Stored entries:
════════
/-- ADMISSION: the descriptor at the head of a ring passes, fails or waits (Table 3.9) (DEDUCED, assumption 33). -/
def admissionSt (ring : Nat) (s : State) : State :=
  let r := s.ring ring
  match r.fetched with
  | [] => s
  | d :: _ =>
    if r.state ≠ .enabled ∨ s.power.devReady = false ∨ s.time.valid = false then s
    else match s.admitFails r d with
      | some f => if r.cqFree = 0 then s else (s.passHead ring).postCompletion ring d f
      | none => if s.paced d && s.affordable r d && s.creditTurn ring r d then s.admitHead ring d else s

def execAdmission (ring : Nat) (s : State) : Out := .next (admissionSt ring s)

/-! ### Credits handed out (R127, R128, R269) -/

/-- Credits handed out in ascending circular order of ring number after the ring that last received one: the next waiting ring is served
before any other, once as many as it needs are there (R127) (DEDUCED, assumption 39; DEDUCED, assumption 40). -/
def State.handOut (s : State) (t cls : Nat) : (fuel : Nat) → State
  | 0 => s
  | fuel + 1 =>
    let last := tgetD s.lastCredit (t * 8 + cls) 65535
    let waiting := (s.rings.filter (s.creditWaits t cls)).map (·.1)
    match bestBy (fun a b => decide ((a + 65536 - last - 1) % 65536 < (b + 65536 - last - 1) % 65536)) waiting with
    | none => s
    | some ring =>
      match (s.ring ring).fetched with
      | d :: _ => if s.affordable (s.ring ring) d then State.handOut (s.admitHead ring d) t cls fuel else s
      | [] => s

/-- Forwarded queries that wait for a credit, in order of arrival (R274). -/
def State.forwardWaiting (s : State) : State :=
  let ws := s.fabric.fwdWait
  ws.foldl (fun s f => s.takeForward f.1 f.2) { s with fabric := { s.fabric with fwdWait := [] } }

/-- Credits of a class have become free or usable (DEDUCED, assumption 39; DEDUCED, assumption 40). -/
def State.creditsFreed (s : State) (t cls : Nat) : State :=
  if !s.power.devReady || !s.time.valid then s
  else
    let s := if cls = 0 then s else s.handOut t cls 4096
    if cls = 1 then s.forwardWaiting else s

/-! ### Completion (R110–R113, R126) -/

/-- Nothing of a work is outstanding on the Wilfer Link: its stores are acknowledged. -/
def State.allVisible (s : State) (w : Nat) : Bool := !s.fabric.requests.any (fun r => r.w == w)

/-- HBM that a tensor left and only a run that has now ended still held (R378). -/
def State.releaseLate (s : State) (w : Nat) : State :=
  let fs := s.lateFree.map (fun f => (f.1, f.2.1, f.2.2.1, f.2.2.2.filter (· != w)))
  (fs.filter (fun f => f.2.2.2.isEmpty)).foldl (fun s f => s.freeStorage f.1 f.2.1 f.2.2.1)
    { s with lateFree := fs.filter (fun f => !f.2.2.2.isEmpty) }

/-- A work leaves the machine. -/
def State.dropWork (s : State) (w : Nat) : State :=
  let s := (s.endJobs w).releaseLate w
  State.queueJobs { s with
    works := s.works.filter (fun x => x.id != w)
    trails := s.trails.filter (fun (r : Trail) => r.w != w)
    recalled := s.recalled.filter (fun r => r.1 != w)
    waiting := s.waiting.filter (fun q => q.own != some w)
    slots := { s.slots with waits := s.slots.waits.filter (fun v => v.w != w) }
    xltWaits := s.xltWaits.filter (fun v => v.w != w) }

/-- DESCRIPTOR_COMPLETE: the completion of a work with a result is written, after everything it wrote is visible; its credits
return (R110, R126, R127) (DESIGN CHOICE, assumption 1; DEDUCED, assumption 40). -/
def descriptorCompleteSt (w : Nat) (s : State) : State :=
  match s.work w with
  | none => s
  | some x =>
    match x.result with
    | none => s
    | some r =>
      if s.allVisible w = false then s
      else match x.origin with
        | some o => ((s.dropWork w).answerForward x o r).creditsFreed x.tenancy x.cls
        | none =>
          let s := s.dropWork w
          let q := s.ring x.ring
          let s := (s.setRing x.ring { q with reserved := q.reserved - 1 }).postCompletion x.ring x.desc r
          ((s.bump (0x0B00038 + 0x100 * x.tenancy) 1).traceWork x 1 r.status).creditsFreed x.tenancy x.cls

def execDescriptorComplete (w : Nat) (s : State) : Out := .next (descriptorCompleteSt w s)

/-- LEAF_SWAP (R262): the swap of a merge at its boundary, which may make UPDATE credits usable again (R269). -/
def leafSwapSt (burrow leaf : Nat) (s : State) : State :=
  (s.swapLeaf burrow leaf).creditsFreed (s.burrow burrow).tenancy 2

def execLeafSwap (burrow leaf : Nat) (s : State) : Out := .next (leafSwapSt burrow leaf s)

/-! ### NOP, FENCE and pins (R131–R139) -/

/-- NOP (R131). -/
def nopSt (w : Nat) (s : State) : State := s.withWork w (· == 0x01) fun _ s => s.finish w (Result.done 0)

def execNop (w : Nat) (s : State) : Out := .next (nopSt w s)

/-- FENCE (R133, R134): FENCE_VALUE is written before its completion. -/
def fenceSt (w : Nat) (s : State) : State :=
  s.withWork w (· == 0x02) fun x s =>
    let a := descRes x.desc
    if a = 0 then s.finish w (Result.done 0)
    else s.withAccess x [(a, 8, true)] fun s => (s.writeAt x a (slice x.desc 40 8)).finish w (Result.done 0)

def execFence (w : Nat) (s : State) : Out := .next (fenceSt w s)

/-- SNAPSHOT_PIN (R136–R138): its completion carries the sequence and the epoch (R60). -/
def snapshotPinSt (w : Nat) (s : State) : State :=
  s.withWork w (· == 0x03) fun x s =>
    let c := s.ctx x.ctx
    let b := s.burrow x.burrow
    if c.pinned then s.finish w (Result.err 0x10 4)
    else if b.state ≠ 1 ∧ b.state ≠ 2 then s.finish w (Result.err 0x10 32)
    else
      (s.setCtx x.ctx { c with pinned := true, pinSeq := b.snapSeq, pinBurrow := x.burrow, pinFrame := s.frame
                               pinLife := c.pinFramesMax }).finish w
        { status := 0, flags := 0, count := 0, snap := b.snapSeq, detail := 0, b24 := s.frame }

def execSnapshotPin (w : Nat) (s : State) : Out := .next (snapshotPinSt w s)

/-- SNAPSHOT_RELEASE (R136). -/
def snapshotReleaseSt (w : Nat) (s : State) : State :=
  s.withWork w (· == 0x04) fun x s =>
    let c := s.ctx x.ctx
    if c.pinned = false then s.finish w (Result.err 0x10 4)
    else
      (s.setCtx x.ctx { c with pinned := false, pinSeq := 0, pinBurrow := 0, pinFrame := 0, pinLife := 0 }).finish w (Result.done 0)

def execSnapshotRelease (w : Nat) (s : State) : Out := .next (snapshotReleaseSt w s)

end Sys2Proof.Machine
end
════════
* _WHAT THE TASK REQUIRES_
Would you retype exactly the lines above, from the line with "let s := s.dropWork w" to the line with "s.withWork w (· == 0x03) fun x s =>", with both end lines kept and nothing more?

* _TASK RESPONSE_
          let s := s.dropWork w
          let q := s.ring x.ring
          let s := (s.setRing x.ring { q with reserved := q.reserved - 1 }).postCompletion x.ring x.desc r
          ((s.bump (0x0B00038 + 0x100 * x.tenancy) 1).traceWork x 1 r.status).creditsFreed x.tenancy x.cls

def execDescriptorComplete (w : Nat) (s : State) : Out := .next (descriptorCompleteSt w s)

/-- LEAF_SWAP (R262): the swap of a merge at its boundary, which may make UPDATE credits usable again (R269). -/
def leafSwapSt (burrow leaf : Nat) (s : State) : State :=
  (s.swapLeaf burrow leaf).creditsFreed (s.burrow burrow).tenancy 2

def execLeafSwap (burrow leaf : Nat) (s : State) : Out := .next (leafSwapSt burrow leaf s)

/-! ### NOP, FENCE and pins (R131–R139) -/

/-- NOP (R131). -/
def nopSt (w : Nat) (s : State) : State := s.withWork w (· == 0x01) fun _ s => s.finish w (Result.done 0)

def execNop (w : Nat) (s : State) : Out := .next (nopSt w s)

/-- FENCE (R133, R134): FENCE_VALUE is written before its completion. -/
def fenceSt (w : Nat) (s : State) : State :=
  s.withWork w (· == 0x02) fun x s =>
    let a := descRes x.desc
    if a = 0 then s.finish w (Result.done 0)
    else s.withAccess x [(a, 8, true)] fun s => (s.writeAt x a (slice x.desc 40 8)).finish w (Result.done 0)

def execFence (w : Nat) (s : State) : Out := .next (fenceSt w s)

/-- SNAPSHOT_PIN (R136–R138): its completion carries the sequence and the epoch (R60). -/
def snapshotPinSt (w : Nat) (s : State) : State :=
  s.withWork w (· == 0x03) fun x s =>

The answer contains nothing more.